荣 华，张 雷，王晓雯，武祥伟，王金浩，胡 青，毕保良，孔令富，豆腾飞

(1．襄阳职业技术学院，湖北襄阳 441050；2．云南农业大学动物科学技术学院，昆明 650201；3．云南华衡检测技术有限公司，昆明 650201)

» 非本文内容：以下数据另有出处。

-- ==== Sys2Proof/Config.lean ====
section
/-! DEFINITION. The configuration record `Cfg` of R10 with the spec's defaults, the launch inputs that have none
(opaque constants), and the free values (notes/assumptions/1.md, 3.md, 6.md, 7.md). -/

namespace Sys2Proof

/-- `Cfg.CDC_VIEW` (R10, R110; D3). -/
inductive CdcView where
  | lagged | exact
deriving DecidableEq, Repr, Inhabited

/-- `Cfg.TYPE_CODE`, one code per message-type name (R10, R70). -/
structure TypeCodes where
  setReg : TypeCode
  getReg : TypeCode
  setBit : TypeCode
  clearBit : TypeCode
  toggleBit : TypeCode
  nodeUpgrade : TypeCode
  nodeReset : TypeCode
  discover : TypeCode
  regExternallyChanged : TypeCode
  regValue : TypeCode
  error : TypeCode
  nodeInfo : TypeCode
deriving DecidableEq, Repr

/-- `Cfg.ERR_CODE`, one code per error name (R10, R77). -/
structure ErrCodes where
  invalidMsg : Byte
  bootloaderUnsupported : Byte
  invalidRegister : Byte
  readOnlyRegister : Byte
  registerSizeMismatch : Byte
deriving DecidableEq, Repr

/-- The configuration record (R10): fixed for the life of the block. -/
structure Cfg where
  typeCode : TypeCodes
  groupBcast : List TypeCode
  groupNode : List TypeCode
  groupRemote : List TypeCode
  errCode : ErrCodes
  regMap : List RegKind
  nodeType : BitVec 16
  hwRevision : Byte
  versionMajor : BitVec 16
  versionMinor : BitVec 16
  buildDesc : List Byte
  mcuId : Byte
  upgradeSupported : Bool
  corePrio : BitVec 1
  addrRejectCode : ErrName
  cdcView : CdcView
deriving DecidableEq, Repr

namespace Config

/-- `TYPE_CODE`'s default (R70; D8). -/
def defaultTypeCodes : TypeCodes :=
  { setReg := 0x08, getReg := 0x09, setBit := 0x0A, clearBit := 0x0B, toggleBit := 0x0C
    nodeUpgrade := 0x0D, nodeReset := 0x0E, discover := 0x0F, regExternallyChanged := 0x10
    regValue := 0x11, error := 0x12, nodeInfo := 0x13 }

/-- `ERR_CODE`'s default (R77; D11). -/
def defaultErrCodes : ErrCodes :=
  { invalidMsg := 0x01, bootloaderUnsupported := 0x02, invalidRegister := 0x03
    readOnlyRegister := 0x04, registerSizeMismatch := 0x05 }

/-- `REG_MAP`'s default (R74; D12). -/
def defaultRegMap : List RegKind :=
  [.nodeType, .hwRevision, .fwVersion, .buildDesc, .mcuId, .serialNumber, .resetCause,
   .unassigned, .unassigned, .nodeId]

/-- The default of `GROUP_BCAST` (R72; D9). -/
def defaultGroupBcast : List TypeCode := [0x0E, 0x0F]

/-- The default of `GROUP_NODE` (R72; D9). -/
def defaultGroupNode : List TypeCode := [0x08, 0x09, 0x0A, 0x0B, 0x0C, 0x0D]

/-- The default of `GROUP_REMOTE` (R72; D9). -/
def defaultGroupRemote : List TypeCode := [0x10, 0x11, 0x12, 0x13, 0x14, 0x15, 0x16, 0x17]

/-- `NODE_TYPE`, a launch input with no default (R10; D16). -/
opaque nodeType : BitVec 16
/-- `HW_REVISION`, a launch input with no default (R10; D16). -/
opaque hwRevision : Byte
/-- `VERSION_MAJOR`, a launch input with no default (R10; D16). -/
opaque versionMajor : BitVec 16
/-- `VERSION_MINOR`, a launch input with no default (R10; D16). -/
opaque versionMinor : BitVec 16
/-- `BUILD_DESC`, a launch input with no default (R10; D35). -/
opaque buildDesc : List Byte
/-- `MCU_ID`, a launch input with no default (R10; D16). -/
opaque mcuId : Byte
/-- `UPGRADE_SUPPORTED`, a launch input with no default (R10; D29). -/
opaque upgradeSupported : Bool

/-- The configuration of `State.reset`: the defaults of R10, and the launch inputs left open. -/
def launch : Cfg :=
  { typeCode := defaultTypeCodes
    groupBcast := defaultGroupBcast
    groupNode := defaultGroupNode
    groupRemote := defaultGroupRemote
    errCode := defaultErrCodes
    regMap := defaultRegMap
    nodeType := nodeType
    hwRevision := hwRevision
    versionMajor := versionMajor
    versionMinor := versionMinor
    buildDesc := buildDesc
    mcuId := mcuId
    upgradeSupported := upgradeSupported
    corePrio := 1
    addrRejectCode := .invalidRegister
    cdcView := .lagged }

/-- The example configuration of 95_test_vectors.md section 0; only tests use it. -/
def example95 : Cfg :=
  { typeCode := defaultTypeCodes
    groupBcast := defaultGroupBcast
    groupNode := defaultGroupNode
    groupRemote := defaultGroupRemote
    errCode := defaultErrCodes
    regMap := defaultRegMap
    nodeType := 0x0102
    hwRevision := 0x03
    versionMajor := 0x0001
    versionMinor := 0x0002
    buildDesc := [0x61, 0x62, 0x63]
    mcuId := 0x2A
    upgradeSupported := false
    corePrio := 1
    addrRejectCode := .invalidRegister
    cdcView := .lagged }

/-- FREE VALUE: what slot `k` of `RX.mem` holds before its first write (I1, R24). -/
opaque freeRxSlot : Nat → Entry

/-- FREE VALUE: what slot `k` of `TX.mem` holds before its first write (I1, R24). -/
opaque freeTxSlot : Nat → Entry

/-- FREE VALUE: what the input port `reset_cause` carries at reset (R30, I5). -/
opaque resetCause : Byte

/-- FREE VALUE: the `n`-th move that nothing has chosen (R7: any enabled step of any agent; R28, R177). -/
opaque draw : Nat → Move

end Config

end Sys2Proof
end

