-- ==== Sys2Proof/Decode.lean ====
section
/-! DEFINITION. The decoder: from the bytes of a stored frame to the frame (R65, R66), from the frame to its dispatch
case (R132, R133, R137, R141, R78); the encoder; the words of spec/opcode_table.json (notes/assumptions/17.md). -/

namespace Sys2Proof

open Sys2Proof.Machine

/-- Why a list of bytes is no stored frame. -/
inductive DecodeError where
  /-- Fewer than the 13 bytes of a frame: four identifier sub-bytes, the dlc, eight data bytes. -/
  | truncated
  /-- More than 13 bytes. -/
  | trailing
  /-- The dlc byte holds a value its 4-bit field (R65) cannot hold. -/
  | dlcRange
deriving DecidableEq, Repr

/-- Rule 1 of R133: DISCOVER, NODE_RESET, or the fall-through of R136. -/
def decodeRule1 (c : Cfg) (f : Frame) : Instr :=
  if f.typ = typeCodeOf c .discover ∧ f.dlc = 0 then .discover f
  else if f.typ = typeCodeOf c .nodeReset ∧ f.dlc = 0 then .nodeReset f
  else .bcastInvalid f

/-- The index dispatch of SET_REG (R137). -/
def decodeSetReg (c : Cfg) (f : Frame) : Instr :=
  if nStdRegs ≤ regIndex f then .setReg f
  else if regKindOf c (regIndex f) = .nodeId then .setRegNodeId f
  else if regKindOf c (regIndex f) = .unassigned then .setRegUnassigned f
  else .setRegReadOnly f

/-- The index dispatch of GET_REG (R141). -/
def decodeGetReg (c : Cfg) (f : Frame) : Instr :=
  if nStdRegs ≤ regIndex f then .getReg f
  else if regKindOf c (regIndex f) = .unassigned then .getRegUnassigned f
  else .getRegStandard f

/-- Rule 2 of R133: R137, R141, R144, R145, or the fall-through of R146. -/
def decodeRule2 (c : Cfg) (f : Frame) : Instr :=
  if f.typ = typeCodeOf c .setReg ∧ 1 < f.dlc then decodeSetReg c f
  else if f.typ = typeCodeOf c .getReg ∧ f.dlc = 1 then decodeGetReg c f
  else if f.typ = typeCodeOf c .nodeUpgrade ∧ f.dlc = 0 then .nodeUpgrade f
  else if f.typ = typeCodeOf c .setBit ∧ f.dlc = 2 then .setBit f
  else if f.typ = typeCodeOf c .clearBit ∧ f.dlc = 2 then .clearBit f
  else if f.typ = typeCodeOf c .toggleBit ∧ f.dlc = 2 then .toggleBit f
  else .nodeInvalid f

/-- The dispatch case of a frame, in the order of R132 and R133. -/
def classify (c : Cfg) (self : Addr) (f : Frame) : Instr :=
  if f.src = bcast then .rejectSrcBcast f
  else if inBcast c f.typ = true ∧ (f.dst = self ∨ f.dst = bcast) then decodeRule1 c f
  else if inNode c f.typ = true ∧ f.dst = self then decodeRule2 c f
  else if inRemote c f.typ = true then .remotePassThrough f
  else .noMatch f

/-- The instruction a wire frame stands for, on a node whose configuration is `c` and whose address is `self`. -/
def decodeFrame (c : Cfg) (self : Addr) (w : WFrame) : Instr := classify c self (fields w)

/-- A stored frame from its bytes: identifier sub-bytes `idb0..idb3` (R66), dlc, data bytes 0 to 7 (R64). -/
def frameOfBytes : List Byte → Except DecodeError WFrame
  | [b0, b1, b2, b3, n, d0, d1, d2, d3, d4, d5, d6, d7] =>
    if n.toNat < 16 then
      .ok { id := idOfBytes b0 b1 b2 b3, dlc := n.setWidth 4
            data := packData [d0, d1, d2, d3, d4, d5, d6, d7] }
    else .error .dlcRange
  | bs => if bs.length < 13 then .error .truncated else .error .trailing

/-- The decoder on bytes: total, rejecting by name. -/
def decodeBytes (c : Cfg) (self : Addr) (bs : List Byte) : Except DecodeError Instr :=
  match frameOfBytes bs with
  | .ok w => .ok (decodeFrame c self w)
  | .error e => .error e

/-- The bytes of a stored frame, in the layout `frameOfBytes` reads. -/
def bytesOfFrame (w : WFrame) : List Byte :=
  [idb0 w.id, idb1 w.id, idb2 w.id, idb3 w.id, w.dlc.setWidth 8,
   dataByte w.data 0, dataByte w.data 1, dataByte w.data 2, dataByte w.data 3,
   dataByte w.data 4, dataByte w.data 5, dataByte w.data 6, dataByte w.data 7]

/-- The encoder: the bytes of a dispatch case's frame. The spec gives a block operation no encoding in bits
(spec/opcode_table.json: match and mask null), so it has none here; its notation is in Machine/Program.lean. -/
def encode (i : Instr) : Option (List Byte) := i.frame?.map (fun f => bytesOfFrame (wire f))

/-- Bits `[8k+7:8k]` of a table word cut to `nbits`. -/
def tableByte (nbits w k : Nat) : Byte := BitVec.ofNat 8 ((w % 2 ^ nbits) >>> (8 * k))

/-- A table word as the hardware stores it: the identifier's four sub-bytes big-endian (R66), then dlc and data. -/
def tableBytes (nbits w : Nat) : List Byte :=
  [tableByte nbits w 3, tableByte nbits w 2, tableByte nbits w 1, tableByte nbits w 0] ++
  (List.range 9).map (fun k => tableByte nbits w (k + 4))

/-- The frame of a table word; `none` where the decoder refuses its bytes. -/
def tableFrame (nbits w : Nat) : Option WFrame := (frameOfBytes (tableBytes nbits w)).toOption

/-- The instruction the decoder reads from a word of spec/opcode_table.json, with the configuration and the node
address of `State.reset` (R30: 0). -/
def decodeTableWord (nbits w : Nat) : Option Instr :=
  (decodeBytes Config.launch 0 (tableBytes nbits w)).toOption

end Sys2Proof
end

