-- ==== Sys2Proof/Machine/Broadcast.lean ====
section
/-! DEFINITION. The meanings of the source check and of rule 1, the broadcast subgroup (R132, R134 to R136). -/

namespace Sys2Proof.Machine

/-- REJECT_SRC_BCAST (R132): dropped, no response, `PollAck(REJECTED, NONE, zero_frame)`. -/
def execRejectSrcBcast (_f : Frame) (s : State) : Result :=
  dispatching s (finishPoll .rejected zeroFrame)

/-- DISCOVER (R134): the NODE_INFO response. -/
def execDiscover (f : Frame) (s : State) : Result :=
  dispatching s (fun s => reply .discover (nodeInfoPayload s.cfg) f s)

/-- NODE_RESET (R135): the reset trigger, terminal, no response and no acknowledge. -/
def execNodeReset (_f : Frame) (s : State) : Result :=
  dispatching s (trigger .resetTriggered .resetTrigger)

/-- BCAST_INVALID (R136): ERROR `INVALID_MSG`. -/
def execBcastInvalid (f : Frame) (s : State) : Result :=
  dispatching s (raiseError .invalidMsg f)

end Sys2Proof.Machine
end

食性是鱼类在进化过程中，依其生存环境和饵料生物来源逐渐形成的食物偏好习性[1-2]。鱼类食性以进食方式和食物内容划分为植物食性、动物食性、杂食性及滤食性[3]。鱼类的食性受到诸多因素的影响，不仅与内在遗传和生理因素如食欲、摄食器官、消化道结构、消化酶活性有关，还与外在的饵料生物、环境及消化道微生物等有关[4]。许多鱼类从幼鱼生长至成鱼，都会发生一定的食性转变，如草鱼幼鱼期食性经历三个阶段：浮游动物食性阶段、食性转变阶段和草食性阶段[5]，诸多因素的存在增加了鱼类食性界定难度。而判定鱼类食性是研究鱼类营养学的基础，对研制鱼类饲料和科学投喂具有重要意义。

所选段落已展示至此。